I think a lot depends on the personality of the dog as well // Asta had a more outgoing trusting personality and he seemed to get it earlier and he realized I was coming home soon and he just had to wait .. 
There were not that many times I left him on his own as he was so easy I would take him with me . He did not have a lot of the insecurity issues that I had with Cosmo .. 
They are like kids and flowers - bloom at different times .. Some bloom later than others ..
I must say it has been a big help to have the trainer she is just so calm and positive and it has a wonderful effect on the dogs and on me as well ..


----------



## irnfit (Nov 21, 2006)

They are rarely left alone, but sometimes it can't be avoided. So, I started leaving for 10 mins at a time, just to go to the bank, deli, etc. Now we are up to 2 hours. When they see me leaving, they get excited, and I just say "Mommy will be right back. See you later." They seem to settle down. When I pull out of the driveway, I see them sitting in the window, and that's usually where they are when I get back.


----------



## Cosmosmom (Jan 12, 2007)

I agree and I think it is OK for them to be left alone after all they have each other .


----------



## CapotesMom (Apr 3, 2007)

Capote's been pretty bad cause I've been causing a fuss. I noticed last night when I didn't that he calmed right down cause I wasn't making a huge deal that I was home. He still didn't like that I left today, but I left without a lot of hoopla again..so we'll see how it goes..I hate ignoring him when I get home...it makes me feel mean..lol


----------



## abuelashavanese (Mar 26, 2007)

Lots of good tips for the pups. Now, if I can just fix my separation anxiety - I'll be in good shape


----------



## CapotesMom (Apr 3, 2007)

yes..I think we get the stronger case of anxiety.
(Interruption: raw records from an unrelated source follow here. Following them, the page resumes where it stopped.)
/-- Numbers of the 0x2900 to 0x29FF ranges that the machine holds. -/
def Mach.numMem (m : Mach) (idx sub : Nat) : Option Nat :=
  if idx < 0x2918 then
    let k := m.mem.chans[(Fin.ofNat 24 (idx - 0x2900) : DramChan)]
    match sub with
    | 1 => some (b2n k.present)
    | 2 => some k.sizeGib
    | 3 => some k.ratedMts
    | 4 => some k.st
    | 5 => some k.ceCount.toNat
    | 6 => some k.ueCount.toNat
    | 7 => some k.lastError
    | _ => some k.failMap.toNat
  else match idx, sub with
  | 0x2980, 1 => some m.mem.dramState
  | 0x2980, 2 => some (m.dramCap / 2 ^ 30)
  | 0x2980, 3 => some m.mem.rateMts
  | 0x2981, 2 => some m.mem.spadCe.toNat
  | 0x2981, 3 => some m.mem.spadUe.toNat
  | 0x2982, 2 => some (m.pools.toList.filter fun p => decide (p.memory ≠ 0)).length
  | _, _ =>
    if idx < 0x29C0 then none
    else
      let p := m.pools[(Fin.ofNat 64 (idx - 0x29C0) : PoolId)]
      if sub = 5 then some (p.freeNow - p.setAside)
      else if sub = 6 then some p.lowWater
      else if sub = 7 then some p.quarantined.length
      else if 32 ≤ sub ∧ sub < 39 then some (p.held (Fin.ofNat 7 (sub - 32)))
      else none

/-! ### Vault, checkpoint, Shuttle, counters, log, firmware, Goose (R219, R317, R339, R362, R365, R381) -/

/-- Snapshot state codes (R317). -/
def SnapSt.code : SnapSt → Nat
  | .free => 0 | .frozen => 1 | .held => 2 | .buddied => 3 | .committed => 4 | .failed => 5

/-- Rollback state codes (R317). -/
def RollSt.code : RollSt → Nat
  | .none => 0 | .running => 1 | .done => 2 | .failed => 3

/-- Mean P/E cycles of the vault's blocks. How many blocks there are is not given (log 7). -/
def Mach.peAvg (m : Mach) : Nat := leNat (Config.layout 0x2A00 4 (m.drover.erases.flatMap fun e => [e.1, e.2])) % 2 ^ 16

/-- Numbers of the 0x2A00 to 0x2CFF ranges that the machine holds. -/
def Mach.numDrover (m : Mach) (idx sub : Nat) : Option Nat :=
  let slot := m.drover.slots[(Fin.ofNat 2 idx : Fin 2)]
  let buddy := m.drover.buddies[(Fin.ofNat 2 idx : Fin 2)]
  match idx, sub with
  | 0x2A00, 1 => some (if m.grade = .n then 0xFF else m.drover.vault)
  | 0x2A00, 2 => some (m.drover.freeKib / 2 ^ 20)
  | 0x2A00, 4 => some m.peAvg
  | 0x2A00, 5 => some (m.peAvg * 1000 / 3000)
  | 0x2A00, 7 => some m.drover.rebuildPermille
  | 0x2A00, 8 => some (b2n (m.pwr.straps.getLsbD 15))
  | 0x2B00, 2 => some m.droverBase
  | 0x2B04, 1 | 0x2B05, 1 => some slot.st.code
  | 0x2B04, 2 | 0x2B05, 2 => some slot.step.toNat
  | 0x2B04, 3 | 0x2B05, 3 => some slot.copied
  | 0x2B06, 1 | 0x2B07, 1 => some buddy.step.toNat
  | 0x2B06, 2 | 0x2B07, 2 => some buddy.coords.toNat
  | 0x2C00, 2 => some m.openColls.length
  | 0x2C00, 3 => some m.shut.groups.length
  | _, _ =>
    if 0x2B10 ≤ idx ∧ idx < 0x2B14 then
      let x := m.drover.ctxs[(Fin.ofNat 4 (idx - 0x2B10) : CtxId)]
      if sub = 6 then some x.buddy else if sub = 0x0C then some x.roll.code else none
    else none

/-- Counter network states' codes (R362). -/
def NetState.code : NetState → Nat
  | .run => 0 | .stopped => 1 | .frozen => 2

/-- Numbers of one counter. -/
def Mach.numCounter (m : Mach) (idx : Nat) (k : CounterId) : Option Nat :=
  let x := m.counters[k]
  if idx < 0x2D30 then some x.source.toNat
  else if idx < 0x2D40 then some x.filter.toNat
  else if idx < 0x2D50 then some x.owner.toNat
  else some (m.counterValue k)

/-- The records of the source a channel has selected (R365). -/
def Mach.logRecords (m : Mach) (ch : Channel) : List LogRec :=
  if (m.mgmt.chans[chanNum ch]).logSource = 1 then m.log.mirror else m.log.ring

/-- Bank states' codes (R381). -/
def BankSt.code : BankSt → Nat
  | .empty => 0 | .invalid => 1 | .valid => 2 | .staged => 3 | .trial => 4 | .confirmed => 5

/-- Update session states' codes (R381). -/
def FwSession.code : FwSession → Nat
  | .idle => 0 | .erasing => 1 | .receiving => 2 | .verifying => 3 | .valid => 4 | .staged => 5

/-- Numbers of the 0x2D00 to 0x3001 ranges that the machine holds. -/
def Mach.numTop (m : Mach) (f : Fuses) (ch : Channel) (idx sub : Nat) : Option Nat :=
  match idx, sub with
  | 0x2D00, 2 => some m.netState.code
  | 0x2E00, 1 => some m.lastLogSeq.toNat
  | 0x2E00, 2 => some (((m.logRecords ch).head?.map fun r => r.seq.toNat).getD 0)
  | 0x2E00, 3 => some (m.mgmt.chans[chanNum ch]).logFrom.toNat
  | 0x2E00, 4 => some (m.mgmt.chans[chanNum ch]).logSource.toNat
  | 0x2E00, 5 => some (if m.grade = .n then 0xFF else if m.log.unmirrored = [] then 0 else 1)
  | 0x2E00, 6 => some m.pwr.bootCount.toNat
  | 0x2E00, 7 => some m.mgmt.restarts.toNat
  | 0x2F00, 1 => some Config.romVersion.toNat
  | 0x2F00, 2 => some m.fw.running.val
  | 0x2F00, 3 => some (m.fw.banks[(0 : Fin 2)]).st.code
  | 0x2F00, 4 => some (m.fw.banks[(1 : Fin 2)]).st.code
  | 0x2F00, 7 => some (m.fw.banks[(0 : Fin 2)]).version
  | 0x2F00, 8 => some (m.fw.banks[(1 : Fin 2)]).version
  | 0x2F00, 9 => some m.fw.attempts
  | 0x2F00, 10 => some m.fw.flags.toNat
  | 0x2F01, 2 => some m.fw.session.code
  | 0x2F01, 4 => some m.fw.received
  | 0x2F01, 5 => some m.fw.status
  | 0x2F02, 5 => some f.rollbackCount
  | 0x3000, 5 => some (b2n (decide (m.goose.cause ≠ 0)))
  | 0x3000, 6 => some m.goose.cause.toNat
  | 0x3000, 9 => some m.goose.tilesRun
  | _, _ => none

/-- The number of an object that the machine holds outside the dictionary. -/
def Mach.status (m : Mach) (f : Fuses) (ch : Channel) (idx sub : Nat) : Option Nat :=
  match counterOf idx sub with
  | some k => m.numCounter idx k
  | none =>
    if idx < 0x2300 then m.numStd idx sub
    else if idx < 0x2500 ∨ idx = 0x3001 then m.numSub idx sub
    else if idx < 0x2800 then m.numNet idx sub
    else if idx < 0x2900 then m.numCtx (Fin.ofNat 4 (idx / 16)) (idx % 16) sub
    else if idx < 0x2A00 then m.numMem idx sub
    else if idx < 0x2D00 then m.numDrover idx sub
    else m.numTop f ch idx sub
When my coworkers tell me to stop talking about capote I know that I'm feelin the sting..


----------



## Cosmosmom (Jan 12, 2007)

Once you show them those cute pictures I am sure they will understand .
Interesting but my husband is so conscientious about not leaving them for too long . I am the one reassuring him and saying they are fine .
Who'd have thunk it !!


----------



## CapotesMom (Apr 3, 2007)

well..it's like leaving your kids alone for that long..they're just like kids. I feel bad I have to leave him all day..but if I don't then I can't afford to buy him toys and take him to the vet for shots and all those good things..lol. catch 22..I'll spoil him rotten while he's with me..till then, he has a bazillion toys and food and water and room to play while I'm gone..


----------



## marjrc (Jan 13, 2007)

CapotesMom, I am glad to see that you're trying to no longer get hyped up about coming home and leaving Capote. It truly is the best thing for them in the long run. I have been doing it that way since we had Ricky, back in Sept. and I'm constantly reminding the family, most especially our daughter, to just keep things 'cool' and not fuss over them. Twice last week, I got home and both dogs were lying on the kitchen floor and got up without any excitement at all and wandered over to say 'hi'. lol Most times, however, they act like they haven't seen me for a week!!


----------